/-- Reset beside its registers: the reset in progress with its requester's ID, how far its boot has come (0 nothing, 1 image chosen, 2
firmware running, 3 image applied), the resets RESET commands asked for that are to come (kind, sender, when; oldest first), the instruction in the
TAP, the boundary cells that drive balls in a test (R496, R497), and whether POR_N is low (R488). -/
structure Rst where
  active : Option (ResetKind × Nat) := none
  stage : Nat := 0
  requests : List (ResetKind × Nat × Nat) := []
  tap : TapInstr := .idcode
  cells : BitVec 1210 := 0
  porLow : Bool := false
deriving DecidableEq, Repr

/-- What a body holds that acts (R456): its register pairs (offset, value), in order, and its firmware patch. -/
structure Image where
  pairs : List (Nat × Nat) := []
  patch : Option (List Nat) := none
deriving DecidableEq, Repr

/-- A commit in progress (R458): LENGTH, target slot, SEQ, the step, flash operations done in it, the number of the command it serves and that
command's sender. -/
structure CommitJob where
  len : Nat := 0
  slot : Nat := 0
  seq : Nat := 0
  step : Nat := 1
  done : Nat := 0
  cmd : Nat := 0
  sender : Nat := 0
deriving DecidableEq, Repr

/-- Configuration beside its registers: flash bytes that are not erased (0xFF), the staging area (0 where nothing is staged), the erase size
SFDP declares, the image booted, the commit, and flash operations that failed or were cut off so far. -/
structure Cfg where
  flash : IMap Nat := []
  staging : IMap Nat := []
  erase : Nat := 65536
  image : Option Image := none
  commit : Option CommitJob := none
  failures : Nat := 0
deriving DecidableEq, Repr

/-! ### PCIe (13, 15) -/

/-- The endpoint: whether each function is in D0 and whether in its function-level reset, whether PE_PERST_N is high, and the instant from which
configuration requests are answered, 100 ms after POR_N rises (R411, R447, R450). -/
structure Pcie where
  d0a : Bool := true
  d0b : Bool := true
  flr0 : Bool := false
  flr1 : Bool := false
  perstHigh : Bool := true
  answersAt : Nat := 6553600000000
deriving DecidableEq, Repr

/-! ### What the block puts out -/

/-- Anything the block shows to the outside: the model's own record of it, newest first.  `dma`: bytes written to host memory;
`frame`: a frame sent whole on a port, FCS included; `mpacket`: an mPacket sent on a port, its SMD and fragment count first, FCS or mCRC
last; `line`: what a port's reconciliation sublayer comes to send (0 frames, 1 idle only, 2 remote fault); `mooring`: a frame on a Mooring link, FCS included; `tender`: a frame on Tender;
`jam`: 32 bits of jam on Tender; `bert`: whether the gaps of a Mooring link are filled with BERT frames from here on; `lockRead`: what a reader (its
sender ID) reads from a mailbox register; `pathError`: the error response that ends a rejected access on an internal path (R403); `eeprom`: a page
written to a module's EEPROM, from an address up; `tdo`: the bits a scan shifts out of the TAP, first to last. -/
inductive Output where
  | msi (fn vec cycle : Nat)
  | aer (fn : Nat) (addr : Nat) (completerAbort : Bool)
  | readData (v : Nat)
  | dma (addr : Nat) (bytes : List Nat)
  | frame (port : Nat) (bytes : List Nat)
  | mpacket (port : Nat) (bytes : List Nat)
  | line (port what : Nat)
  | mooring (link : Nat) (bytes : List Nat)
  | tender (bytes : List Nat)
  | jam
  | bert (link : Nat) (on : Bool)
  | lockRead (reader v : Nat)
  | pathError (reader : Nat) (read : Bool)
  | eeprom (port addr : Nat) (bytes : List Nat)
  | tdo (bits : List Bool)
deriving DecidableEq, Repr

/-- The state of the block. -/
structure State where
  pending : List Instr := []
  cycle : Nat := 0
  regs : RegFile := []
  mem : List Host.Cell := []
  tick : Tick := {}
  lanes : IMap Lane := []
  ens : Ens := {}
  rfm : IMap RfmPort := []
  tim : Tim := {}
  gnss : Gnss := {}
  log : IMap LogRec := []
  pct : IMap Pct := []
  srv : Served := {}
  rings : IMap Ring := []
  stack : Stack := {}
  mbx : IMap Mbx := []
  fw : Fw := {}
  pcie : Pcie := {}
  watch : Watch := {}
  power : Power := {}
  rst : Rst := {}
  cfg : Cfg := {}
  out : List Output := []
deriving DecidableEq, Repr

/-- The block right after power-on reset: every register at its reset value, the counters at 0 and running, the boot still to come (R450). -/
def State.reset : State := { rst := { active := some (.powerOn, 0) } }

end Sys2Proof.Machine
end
——
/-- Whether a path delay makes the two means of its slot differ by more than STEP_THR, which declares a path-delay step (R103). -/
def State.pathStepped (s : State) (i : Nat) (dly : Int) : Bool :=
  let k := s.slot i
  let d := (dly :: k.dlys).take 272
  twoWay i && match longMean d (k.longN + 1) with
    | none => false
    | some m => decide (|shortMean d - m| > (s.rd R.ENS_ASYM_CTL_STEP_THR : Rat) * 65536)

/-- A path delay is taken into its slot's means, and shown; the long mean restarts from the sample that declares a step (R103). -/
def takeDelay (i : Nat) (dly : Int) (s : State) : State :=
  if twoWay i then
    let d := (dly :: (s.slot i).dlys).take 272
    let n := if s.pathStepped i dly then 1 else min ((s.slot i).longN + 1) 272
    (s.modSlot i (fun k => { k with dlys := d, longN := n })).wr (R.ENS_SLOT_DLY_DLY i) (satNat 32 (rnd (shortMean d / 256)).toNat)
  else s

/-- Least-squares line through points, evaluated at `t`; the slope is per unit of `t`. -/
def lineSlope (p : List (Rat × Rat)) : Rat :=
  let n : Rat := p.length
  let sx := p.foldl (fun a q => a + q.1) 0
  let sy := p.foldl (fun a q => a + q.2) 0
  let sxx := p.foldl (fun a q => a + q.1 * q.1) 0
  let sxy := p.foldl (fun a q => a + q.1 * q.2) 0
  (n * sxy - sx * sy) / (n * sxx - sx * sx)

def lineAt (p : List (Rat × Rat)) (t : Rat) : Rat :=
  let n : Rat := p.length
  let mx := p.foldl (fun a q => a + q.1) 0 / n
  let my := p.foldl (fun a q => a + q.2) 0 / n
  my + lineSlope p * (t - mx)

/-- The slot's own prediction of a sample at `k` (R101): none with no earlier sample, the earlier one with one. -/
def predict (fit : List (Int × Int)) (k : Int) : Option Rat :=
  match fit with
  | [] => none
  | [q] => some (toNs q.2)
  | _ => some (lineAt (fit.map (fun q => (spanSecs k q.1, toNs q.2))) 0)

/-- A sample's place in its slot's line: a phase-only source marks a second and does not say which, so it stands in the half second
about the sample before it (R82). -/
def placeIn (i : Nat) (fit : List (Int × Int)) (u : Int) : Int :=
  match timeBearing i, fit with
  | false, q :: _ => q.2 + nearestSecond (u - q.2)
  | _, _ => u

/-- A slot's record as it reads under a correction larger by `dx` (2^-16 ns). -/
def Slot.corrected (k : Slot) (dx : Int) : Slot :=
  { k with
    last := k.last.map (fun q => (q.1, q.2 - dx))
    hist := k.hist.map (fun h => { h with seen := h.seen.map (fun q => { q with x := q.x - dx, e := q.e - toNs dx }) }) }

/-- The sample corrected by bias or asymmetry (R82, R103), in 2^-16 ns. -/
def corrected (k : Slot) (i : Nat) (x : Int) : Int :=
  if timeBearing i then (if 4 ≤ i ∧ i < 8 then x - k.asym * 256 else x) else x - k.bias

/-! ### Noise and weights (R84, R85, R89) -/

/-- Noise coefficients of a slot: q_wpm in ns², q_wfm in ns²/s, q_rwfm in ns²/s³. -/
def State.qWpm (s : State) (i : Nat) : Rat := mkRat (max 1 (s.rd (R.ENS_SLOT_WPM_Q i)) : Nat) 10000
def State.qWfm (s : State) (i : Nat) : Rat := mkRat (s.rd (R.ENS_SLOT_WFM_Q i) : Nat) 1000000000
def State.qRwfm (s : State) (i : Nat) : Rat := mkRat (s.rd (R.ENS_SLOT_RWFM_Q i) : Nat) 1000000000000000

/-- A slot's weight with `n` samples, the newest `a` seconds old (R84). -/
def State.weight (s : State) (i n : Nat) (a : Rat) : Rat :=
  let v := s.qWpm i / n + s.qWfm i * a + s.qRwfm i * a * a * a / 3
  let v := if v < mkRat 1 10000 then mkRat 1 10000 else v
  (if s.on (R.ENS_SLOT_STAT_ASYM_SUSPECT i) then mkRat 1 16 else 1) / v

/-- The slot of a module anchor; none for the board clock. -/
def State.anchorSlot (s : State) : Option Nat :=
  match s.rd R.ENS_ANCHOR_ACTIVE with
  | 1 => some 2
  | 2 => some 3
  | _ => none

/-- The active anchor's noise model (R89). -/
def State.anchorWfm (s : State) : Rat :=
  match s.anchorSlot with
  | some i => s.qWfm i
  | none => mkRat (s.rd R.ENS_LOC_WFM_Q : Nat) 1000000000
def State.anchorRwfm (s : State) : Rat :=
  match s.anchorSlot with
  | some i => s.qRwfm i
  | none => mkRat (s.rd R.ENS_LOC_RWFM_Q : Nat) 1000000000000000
——
Problem to work on: Search the material above for the string "Option". Show every line that holds it.

Response:
  active : Option (ResetKind × Nat) := none
  patch : Option (List Nat) := none
  image : Option Image := none
  commit : Option CommitJob := none
def predict (fit : List (Int × Int)) (k : Int) : Option Rat :=
def State.anchorSlot (s : State) : Option Nat :=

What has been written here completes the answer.